--- Work task ---
In the entries below, find the line with "def portByte (p" and print exactly every line from there up to and including the line with "address in a response (R158). -/", with no other lines.
Segment Start: Excerpted records
-- ==== Sys2Proof/Tests/Slice0.lean ====
section
/-! SUPPORT. Tests on small states, one step each, with results taken from the manual's worked sequences, and a
witness for the hypotheses of every statement of Certificates/Slice0/Obligations.lean. -/

namespace Sys2Proof.Tests

open Sys2Proof.Machine

/-! ## Small states -/

/-- The state `exec` answers with. -/
def after (i : Instr) (s : State) : State :=
  match exec i s with
  | .next t => t
  | .fault _ => s
  | .refused _ => s

/-- Right after reset, with the first STATUS sent. -/
def quiet : State := { State.reset with main := { State.reset.main with queue := [] } }

/-- A contact of meter `m` in state `x`. -/
def contact (m : MeterId) (x : ContactState) : Contact :=
  { meter := m, utility := 1, state := x, firstArrival := 0, lastArrival := 0, bestQuality := 37,
    arrivals := 1, ring := [{ time := 0, counter := 71, reading := 100, flags := 0 }], reading := 100,
    dials := 6, resets := 0, flags := 0, findings := 0, measures := none, stray := false,
    reread := false, noroom := false, solo := false, eligible := true, idlePending := false,
    idle := some 15000, holdOff := none, settle := none }

/-- A CLAIMING contact of meter `m` with its settle timer at 1500 ms. -/
def claimer (m : MeterId) : Contact := { contact m .claiming with settle := some 1500 }

/-- A LISTENING contact of meter `m` with its hold-off timer at 800 ms. -/
def listener (m : MeterId) : Contact :=
  { contact m .listening with eligible := false, holdOff := some 800 }

/-- The entry of meter `m` at index `i` in state `x`, as the clone of section 3.6 is billed. -/
def entry (i : Nat) (m : MeterId) (x : EntryState) : RouteEntry :=
  { index := i, meter := m, dr := 6, p := 3850, a := 43200, c := 12, b := 20, kr := none,
    hint := none, watch := false, state := x, z := none, findings := 0, double := false }

/-- A READ record of meter `m`. -/
def record (q : Nat) (m : MeterId) (o : OpenState) (d : DrainMark) (a : AlertState)
    (fs : FindingSet) : Record :=
  { seq := q, route := 28, openState := o, mark := d, alert := a
    body := .read
      { meter := m, utility := 1, dials := 6, reading := 100, measures := none, flags := 0, resets := 0,
        quality := 37, firstHeard := 0, lastHeard := 0, arrivals := 1, findings := fs,
        marks := { stray := false, reread := false, solo := false, double := false,
                   interrupted := false } } }

/-- A CLOSED and UNSENT record without findings. -/
def closedRecord (q : Nat) : Record := record q 5#32 .closed .unsent .none 0

/-- `s` with the contacts `cs`. -/
def withContacts (cs : List Contact) (s : State) : State :=
  { s with main := { s.main with contacts := cs } }

/-- `s` with the queue `q` and the current post `c`. -/
def withLink (q : List Post) (c : Option Current) (s : State) : State :=
  { s with main := { s.main with queue := q, current := c } }

/-- `s` with the log `l`, whose next sequence is `n`. -/
def withLog (l : List Record) (n : Nat) (s : State) : State :=
  { s with ret := { s.ret with log := l, nextSeq := n } }

/-- Route 28 in state `x` with the entries `es`, two indices and the reservation of a route in progress. -/
def onRoute (x : RouteState) (es : List RouteEntry) (s : State) : State :=
  { s with ret := { s.ret with
      routeState := x, routeNumber := 28, clampedCount := 2, entries := es, reserved := x.inProgress } }

/-- A full queue: sixteen reports. -/
def fullQueue : List Post := List.replicate 16 { mask := 2#16, body := .configReport 1 true false defaultSettings }

/-- Meter 00C30042h, whose clone the manual follows (sections 3.6 and 12.4). -/
def meterA : MeterId := 0x00C30042#32

/-- A port frame with the level byte 40: meter, dial count, reading, burst counter, and a check word off by
`fault`. -/
def frame (m : MeterId) (d n c fault : Nat) : Frame :=
  let burst := beBytes 4 m.toNat ++ [0x11#8] ++ beBytes 4 (d * 2 ^ 28 + n) ++ beBytes 1 c ++ [0x00#8, 0x00#8]
  { bytes := 40#8 :: burst ++ beBytes 2 ((checkWord burst + fault) % 65536), isExact := true, time := 0 }

/-- `s` with the frames `fs` stored on port A. -/
def withFrames (fs : List Frame) (s : State) : State :=
  { s with main := { s.main with portA := { freshPort with slots := fs } } }

/-- `s` with stray capture on. -/
def capturing (s : State) : State :=
  { s with main := { s.main with cfg := { s.main.cfg with strayCapture := true } } }

/-- The bytes of a post: SOURCE and ROLE, KIND, MASK and BODY. -/
def post (first kind : Byte) (mask : Nat) (body : List Byte) : List Byte :=
  let covered := [first, kind] ++ beBytes 2 mask ++ beBytes 2 body.length ++ body
  0x96#8 :: covered ++ beBytes 2 (checkWord covered)

/-- `s` with the drain engine `d`. -/
def draining (d : Drain) (s : State) : State := s.setDrain d

/-- A STATUS as an offered post. -/
def statusPost : Post := { mask := 0xFFFE#16, body := .status }

/-- The current post `p` after `k` losses, in an attempt when `busy`. -/
def current (p : Post) (k : Nat) (busy drop : Bool) : Option Current :=
  some { post := p, losses := k, attempt := if busy then some [] else none, dropAtLoss := drop }

/-! ## Well-formed commands -/

theorem test_wf_refuses_invalid_meter :
    (Instr.idleExpiry 0#32).wf = false ∧ (Instr.holdOffExpiry 0xFFFFFFFF#32).wf = false ∧
      (Instr.settleExpiry 0#32).wf = false ∧ (Instr.idleExpiry 1#32).wf = true := by decide

theorem test_wf_refuses_entry_count :
    (Instr.routeEntry 14#4 []).wf = false ∧
      (Instr.routeEntry 14#4 (List.replicate 4 (decodeEntry []))).wf = false ∧
      (Instr.routeEntry 14#4 (List.replicate 3 (decodeEntry []))).wf = true := by decide
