-- ==== Sys2Proof/Machine/Flags.lean ====
section
/-! DEFINITION. Codes and flag bytes of responses and notices: the encodings of R20, R134, R157, R158 and the flags byte of
R161. -/

namespace Sys2Proof.Machine

/-- The byte that stands for an absent value (R158). -/
def absent : Byte := 0xFF#8

/-- The status codes (R157). -/
def Status.code : Status → Byte
  | .ok => 0x00#8 | .pending => 0x01#8 | .accepted => 0x02#8
  | .badCommand => 0x10#8 | .badLength => 0x11#8 | .badArgument => 0x12#8 | .denied => 0x13#8
  | .noEntry => 0x20#8 | .conflict => 0x21#8 | .reservedAddress => 0x22#8
  | .tableFull => 0x23#8 | .quota => 0x24#8 | .heldElsewhere => 0x25#8 | .stale => 0x26#8 | .notHeld => 0x27#8
  | .already => 0x28#8 | .occupied => 0x29#8
  | .segBusy => 0x30#8 | .segDisabled => 0x31#8 | .lastAdmin => 0x32#8
  | .noCommand => 0xFE#8

/-- The refusal reason codes (R20). -/
def Reason.code : Reason → Byte
  | .leasedElsewhere => 1#8 | .leaseRequired => 2#8 | .writeProtected => 3#8 | .segmentDisabled => 4#8
  | .segmentFault => 5#8 | .waitExpired => 6#8 | .routeGone => 7#8 | .targetNack => 8#8 | .arbitrationLost => 9#8
  | .broken => 10#8 | .routedElsewhere => 11#8

/-- A count of at most 255 as one byte. -/
def countByte (n : Nat) : Byte := BitVec.ofNat 8 n
/-- A port in a response (R158). -/
def portByte (p : Port) : Byte := BitVec.ofNat 8 p.val
/-- A port or its absence (R158). -/
def portOrAbsent : Option Port → Byte
  | some p => portByte p | none => absent
/-- A segment in a response (R158). -/
def segByte (m : Seg) : Byte := BitVec.ofNat 8 m.val
/-- A segment or its absence (R158). -/
def segOrAbsent : Option Seg → Byte
  | some m => segByte m | none => absent
/-- An entry index in a response (R158). -/
def entryByte (e : EntryIx) : Byte := BitVec.ofNat 8 e.val
/-- An entry index or its absence (R158). -/
def entryOrAbsent : Option EntryIx → Byte
  | some e => entryByte e | none => absent
/-- An address in a response (R158). -/
def addrByte (a : Addr) : Byte := BitVec.ofNat 8 a.toNat
/-- A port mask in a response (R158). -/
def maskByte (m : PortMask) : Byte := BitVec.ofNat 8 m.toNat
/-- A flag in a response (R158). -/
def flagByte (b : Bool) : Byte := if b then 1#8 else 0#8
/-- A mode in a response (R158). -/
def modeByte : Mode → Byte
  | .opened => 0#8 | .exclusive => 1#8
/-- A direction in a response (R158). -/
def dirByte : Dir → Byte
  | .write => 0#8 | .read => 1#8
/-- A set of rights in a response: ROUTE in bit 0, LEASE in bit 1, SEGMENT in bit 2, ADMIN in bit 3 (R158). -/
def Rights.byte (r : Rights) : Byte :=
  BitVec.ofNat 8 (r.route.toNat + 2 * r.lease.toNat + 4 * r.segment.toNat + 8 * r.admin.toNat)

/-- A segment state in a response (R158). -/
def SegState.code : SegState → Byte
  | .disabled => 0#8 | .idle => 1#8 | .active _ => 2#8 | .recovering _ => 3#8 | .fault => 4#8

/-- A context state in a response (R158). -/
def Ctx.code : Ctx → Byte
  | .idle => 0#8 | .waiting _ => 1#8 | .addressing _ => 2#8 | .relayWrite _ => 3#8 | .relayRead _ => 4#8
  | .broken _ => 5#8 | .commandIn => 6#8 | .responseOut .. => 7#8

/-- A lease state in a response (R158). -/
def LeaseStatus.code : LeaseStatus → Byte
  | .pending _ => 1#8 | .held .. => 2#8

/-- The kind codes of notices (R134). -/
def NoticeKind.code : NoticeKind → Byte
  | .leaseGranted => 1#8 | .leaseExpired => 2#8 | .leaseRevoked _ => 3#8 | .messageBroken _ => 4#8
  | .messageAbandoned => 5#8 | .segmentRecovered => 6#8 | .segmentFault => 7#8 | .portReset _ => 8#8

/-- The detail codes of a LEASE_REVOKED (R134). -/
def RevokeCause.code : RevokeCause → Byte
  | .byAdmin => 1#8 | .routeRemoved => 2#8 | .visibilityLost => 3#8 | .cancelled => 4#8

/-- The detail codes of a MESSAGE_BROKEN (R134). -/
def BreakCause.code : BreakCause → Byte
  | .arbitrationLost => 1#8 | .holdExpired => 2#8 | .recoveryForced => 3#8

/-- The detail of a notice, read by its kind; 0 where the kind has none (R134). -/
def NoticeKind.detail : NoticeKind → Byte
  | .leaseRevoked c => c.code
  | .messageBroken c => c.code
  | .portReset p => portByte p
  | _ => 0#8

/-- The six bytes of a notice record (R162). -/
def Notice.bytes (n : Notice) : List Byte :=
  [n.kind.code, n.seq, entryOrAbsent n.entry, segOrAbsent n.seg, n.token, n.kind.detail]

/-- The six bytes an NFET on an empty queue returns in the place of a record (R162). -/
def noNoticeBytes : List Byte := [0#8, 0#8, absent, absent, 0#8, 0#8]

/-- The flags byte of SSTA: enable, shared, disable-pending, foreign-busy in bits 0 to 3 (R161). -/
def segFlags (a : Arbiter) (foreignBusy : Bool) : Byte :=
  BitVec.ofNat 8 (a.enable.toNat + 2 * a.shared.toNat + 4 * a.disablePending.toNat + 8 * foreignBusy.toNat)

/-- The bytes of a response in the order they are supplied (R8, R157). -/
def Response.bytes (r : Response) : List Byte :=
  r.status.code :: r.echo :: countByte r.payload.length :: r.payload

/-- The byte supplied at a read position: 0xFF after the payload (R8). -/
def Response.byteAt (r : Response) (pos : Nat) : Byte := r.bytes.getD pos 0xFF#8

end Sys2Proof.Machine
end

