/-- The PENDING record of lowest order on `e` whose port is not in `vis` (R127 step 2). -/
def State.pendingUnseen (s : State) (e : EntryIx) (vis : PortMask) : Option (Slot × Lease) :=
  [1, 2, 3].findSome? (fun k => match s.pendingAt e k with
    | some x => if hasPort vis x.2.port then none else some x
    | none => none)

/-- The PENDING records on `e` of ports outside `vis` are cancelled from the lowest order, `n` at most (R127 step 2). -/
def State.cancelUnseen (e : EntryIx) (vis : PortMask) (m : Option Seg) : Nat → State → State
  | 0, s => s
  | n + 1, s =>
    match s.pendingUnseen e vis with
    | some x => State.cancelUnseen e vis m n (s.revoke x .visibilityLost m)
    | none => s

/-- Steps 1 to 3 of R127 for entry `e` with the new visibility mask `vis`. -/
def State.loseVisibility (s : State) (e : EntryIx) (vis : PortMask) (m : Option Seg) : State :=
  match s.heldOn e with
  | some x =>
    if hasPort vis x.2.port then State.cancelUnseen e vis m Config.grantCapacity s
    else (State.cancelUnseen e vis m Config.grantCapacity (s.revoke x .visibilityLost m)).promote e
  | none => State.cancelUnseen e vis m Config.grantCapacity s

/-- A record whose remaining time exceeds `ms` is cut to it; its token is kept (R128). -/
def Lease.cut (ms : Nat) (l : Lease) : Lease :=
  match l.status with
  | .held t n => { l with status := .held t (min n (ms * Config.ticksPerMs)) }
  | .pending _ => l

/-- The HELD record on `e`, if any, is cut to the new max lease (R128). -/
def State.cutHeld (s : State) (e : EntryIx) (ms : Nat) : State :=
  match s.heldOn e with
  | some (i, l) => s.setLease i (some (l.cut ms))
  | none => s

/-- The route of a MODR's entry with its new access fields (R34). -/
def Route.withAccess (r : Route) (x : AccessFields) : Route :=
  { r with vis := x.vis, wp := x.wp, mode := x.mode, maxLease := x.maxLease }

/-- MODR from its arguments step (R33, R34, R127, R128). -/
def State.cmdModr (s : State) (p : Port) (index visMask wpMask mode : Byte) (maxLease : Half) : State :=
  match decodeModr index visMask wpMask mode maxLease with
  | none => s.badArgument p .modr
  | some (e, x) =>
    match s.route e with
    | none => s.respond p .noEntry (opCode .modr) []
    | some r =>
      match s.modrConflict e (r.withAccess x) with
      | some i => s.respond p .conflict (opCode .modr) [entryByte i]
      | none =>
        (((s.onEntry e (fun y => { y with route := some (r.withAccess x) })).loseVisibility e x.vis (some r.seg)).cutHeld e
          x.maxLease).respond p .ok (opCode .modr) [entryByte e, s.directory[e].gen]

/-- The payload of RDRT (R35, R160). -/
def Entry.payload (e : EntryIx) (x : Entry) : List Byte :=
  match x.route with
  | some r =>
    [entryByte e, 1#8, x.gen, addrByte r.vbase, countByte r.span.size, segByte r.seg, addrByte r.tbase, maskByte r.vis,
      maskByte r.wp, modeByte r.mode] ++ halfBytes r.maxLease
  | none => [entryByte e, 0#8, x.gen, absent, absent, absent, absent, absent, absent, absent] ++ halfBytes 0

/-- RDRT from its arguments step (R35). -/
def State.cmdRdrt (s : State) (p : Port) (index : Byte) : State :=
  match decodeEntry index with
  | none => s.badArgument p .rdrt
  | some e => s.respond p .ok (opCode .rdrt) (s.directory[e].payload e)

/-- DFLT from its arguments step (R36). -/
def State.cmdDflt (s : State) (p : Port) (port segment : Byte) : State :=
  match decodeDflt port segment with
  | none => s.badArgument p .dflt
  | some (q, d) =>
    { s with defaults := tabUpd s.defaults q (fun _ => d) }.respond p .ok (opCode .dflt)
      [portByte q, segOrAbsent s.defaults[q], segOrAbsent d]

/-! ### Lease commands -/

/-- A record for `l` is made in the lowest-numbered FREE slot (R112). -/
def State.makeLease (s : State) (i : Slot) (p : Port) (e : EntryIx) (d : Nat) (st : LeaseStatus) : State :=
  s.setLease i (some { port := p, entry := e, gen := s.directory[e].gen, requested := d, status := st })

/-- LACQ from its arguments step (R117, R118). -/
def State.cmdLacq (s : State) (p : Port) (index : Byte) (duration : Half) (wait : Byte) : State :=
  match decodeLacq index duration wait with
  | none => s.badArgument p .lacq
  | some (e, d, w) =>
    match s.route e with
    | none => s.respond p .noEntry (opCode .lacq) []
    | some r =>
      if !hasPort r.vis p then s.respond p .noEntry (opCode .lacq) []
      else
        match s.recordOf p e with
        | some (_, l) =>
          s.respond p .already (opCode .lacq) ([l.status.code, l.token] ++ halfBytes (roundUpMs l.remaining))
        | none =>
          if s.rights[p].quota ≤ s.leaseCount p then
            s.respond p .quota (opCode .lacq) [countByte (s.leaseCount p), countByte s.rights[p].quota]
          else
            match s.freeSlot? with
            | none => s.respond p .tableFull (opCode .lacq) []
            | some i =>
              match s.heldOn e with
              | none =>
                let tok := s.tokenToIssue
                ((s.makeLease i p e d (.held tok (s.clip e d * Config.ticksPerMs))).afterIssue tok).respond p .ok
                  (opCode .lacq) ([entryByte e, tok] ++ halfBytes (s.clip e d))
              | some (_, h) =>
                if w then
                  let k := (s.pendingPorts e).length + 1
                  (s.makeLease i p e d (.pending k)).respond p .pending (opCode .lacq)
                    [entryByte e, countByte k, portByte h.port]
                else s.respond p .heldElsewhere (opCode .lacq) [portByte h.port]

/-- LREN from its arguments step (R119). -/
def State.cmdLren (s : State) (p : Port) (index token : Byte) (duration : Half) : State :=
  match decodeLren index duration with
  | none => s.badArgument p .lren
  | some (e, d) =>
    match s.recordOf p e with
    | none => s.respond p .notHeld (opCode .lren) []
    | some (i, l) =>
      if l.isHeld ∧ token = l.token then
        (s.setLease i (some { l with status := .held l.token (s.clip e d * Config.ticksPerMs) })).respond p .ok (opCode .lren)
          ([entryByte e, l.token] ++ halfBytes (s.clip e d))
      else s.respond p .stale (opCode .lren) []

/-- LREL with a non-zero token, after its arguments step (R120). -/
def State.releaseLease (s : State) (p : Port) (e : EntryIx) (token : Byte) : State :=
  match s.recordOf p e with
  | none => s.respond p .notHeld (opCode .lrel) []
  | some (i, l) =>
    if l.isHeld ∧ token = l.token then
      (s.freeAndPromote (i, l)).respond p .ok (opCode .lrel) [entryByte e, portOrAbsent (s.promotee e)]
    else s.respond p .stale (opCode .lrel) []

/-- LREL with token 0, after its arguments step (R121). -/
def State.cancelLease (s : State) (p : Port) (e : EntryIx) : State :=
  match s.recordOf p e with
  | none => s.respond p .notHeld (opCode .lrel) []
  | some (i, l) =>
    if l.isHeld then s.respond p .stale (opCode .lrel) []
    else (s.freeRecord (i, l)).respond p .ok (opCode .lrel) [entryByte e, absent]

/-- LREL from its arguments step (R120, R121). -/
def State.cmdLrel (s : State) (p : Port) (index token : Byte) : State :=
  match decodeEntry index with
  | none => s.badArgument p .lrel
  | some e => if token = 0#8 then s.cancelLease p e else s.releaseLease p e token

/-- LREV from its arguments step (R125). -/
def State.cmdLrev (s : State) (p : Port) (index : Byte) : State :=
  match decodeEntry index with
  | none => s.badArgument p .lrev
  | some e =>
    match s.route e with
    | none => s.respond p .noEntry (opCode .lrev) []
    | some r =>
      match s.heldOn e with
      | none => s.respond p .notHeld (opCode .lrev) []
      | some (_, l) =>
        (s.clearEntry e .byAdmin .cancelled (some r.seg)).respond p .ok (opCode .lrev)
          [entryByte e, portByte l.port, countByte (s.pendingPorts e).length]

/-- The port of pending place `k` (0 for the oldest), 0xFF where none (R160). -/
def pendingByte (ps : List Port) (k : Nat) : Byte := portOrAbsent ps[k]?

/-- LQRY from its arguments step (R130, R160). -/
def State.cmdLqry (s : State) (p : Port) (index : Byte) : State :=
  match decodeEntry index with
  | none => s.badArgument p .lqry
  | some e =>
    match s.route e with
    | none => s.respond p .noEntry (opCode .lqry) []
    | some _ =>
      let ps := s.pendingPorts e
      let tail := [countByte ps.length, pendingByte ps 0, pendingByte ps 1, pendingByte ps 2] ++
        (match s.recordOf p e with
        | some (_, l) => [l.status.code, countByte l.order]
        | none => [0#8, 0#8])
      match s.heldOn e with
      | some (_, l) =>
        s.respond p .ok (opCode .lqry)
          ([entryByte e, s.directory[e].gen, l.status.code, portByte l.port, if l.port = p then l.token else 0#8] ++
            halfBytes (roundUpMs l.remaining) ++ tail)
      | none =>
        s.respond p .ok (opCode .lqry) ([entryByte e, s.directory[e].gen, 0#8, absent, 0#8] ++ halfBytes 0 ++ tail)

/-! ### Segment commands -/

/-- The segment record after an SCFG stores its configuration and acts on the enable argument (R70). -/
def Arbiter.configure (c : SegConfig) (a : Arbiter) : Arbiter :=
  let a₁ := { a with enable := c.enable, shared := c.shared, waitLimit := c.waitLimit, holdLimit := c.holdLimit }
  match a.state, c.enable with
  | .idle, false => { a₁ with state := .disabled }
  | .idle, true => a₁
  | .active _, en => { a₁ with disablePending := !en }
  | .recovering _, en => { a₁ with disablePending := !en }
  | .fault, false => { a₁ with state := .disabled }
  | .fault, true => a₁
  | .disabled, false => a₁
  | .disabled, true => { a₁ with state := .idle }

/-- SCFG from its arguments step (R69, R70). -/
def State.cmdScfg (s : State) (p : Port) (segment enable shared waitLimit holdLimit : Byte) : State :=
  match decodeScfg segment enable shared waitLimit holdLimit with
  | none => s.badArgument p .scfg
  | some (m, c) =>
    let a := s.segs[m].configure c
    (s.onSeg m (Arbiter.configure c)).respond p (if a.disablePending then .accepted else .ok) (opCode .scfg)
      [segByte m, a.state.code, flagByte a.disablePending]

/-- The holder of a segment, present exactly in ACTIVE (R56). -/
def SegState.holder : SegState → Option Port
  | .active p => some p
  | _ => none

/-- The resume port of a segment, present only in RECOVERING (R56). -/
def SegState.resume : SegState → Option Port
  | .recovering r => r
  | _ => none

/-- The payload of SSTA (R72, R161). -/
def Arbiter.payload (m : Seg) (foreignBusy : Bool) (a : Arbiter) : List Byte :=
  [segByte m, a.state.code, portOrAbsent a.state.holder, portOrAbsent a.state.resume, countByte a.queue.length,
    pendingByte a.queue 0, pendingByte a.queue 1, pendingByte a.queue 2, segFlags a foreignBusy,
    countByte a.waitLimit, countByte a.holdLimit] ++ halfBytes a.lossCount ++ halfBytes a.recoveryCount

/-- SSTA from its arguments step (R72). -/
def State.cmdSsta (s : State) (p : Port) (segment : Byte) : State :=
  match decodeSeg segment with
  | none => s.badArgument p .ssta
  | some m => s.respond p .ok (opCode .ssta) (s.segs[m].payload m s.engines[m].foreignBusy)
Segment End: Excerpted records
--- Response to the exercise ---
def portByte (p : Port) : Byte := BitVec.ofNat 8 p.val
/-- A port or its absence (R158). -/
def portOrAbsent : Option Port → Byte
  | some p => portByte p | none => absent
/-- A segment in a response (R158). -/
def segByte (m : Seg) : Byte := BitVec.ofNat 8 m.val
/-- A segment or its absence (R158). -/
def segOrAbsent : Option Seg → Byte
  | some m => segByte m | none => absent
/-- An entry index in a response (R158). -/
def entryByte (e : EntryIx) : Byte := BitVec.ofNat 8 e.val
/-- An entry index or its absence (R158). -/
def entryOrAbsent : Option EntryIx → Byte
  | some e => entryByte e | none => absent
/-- An address in a response (R158). -/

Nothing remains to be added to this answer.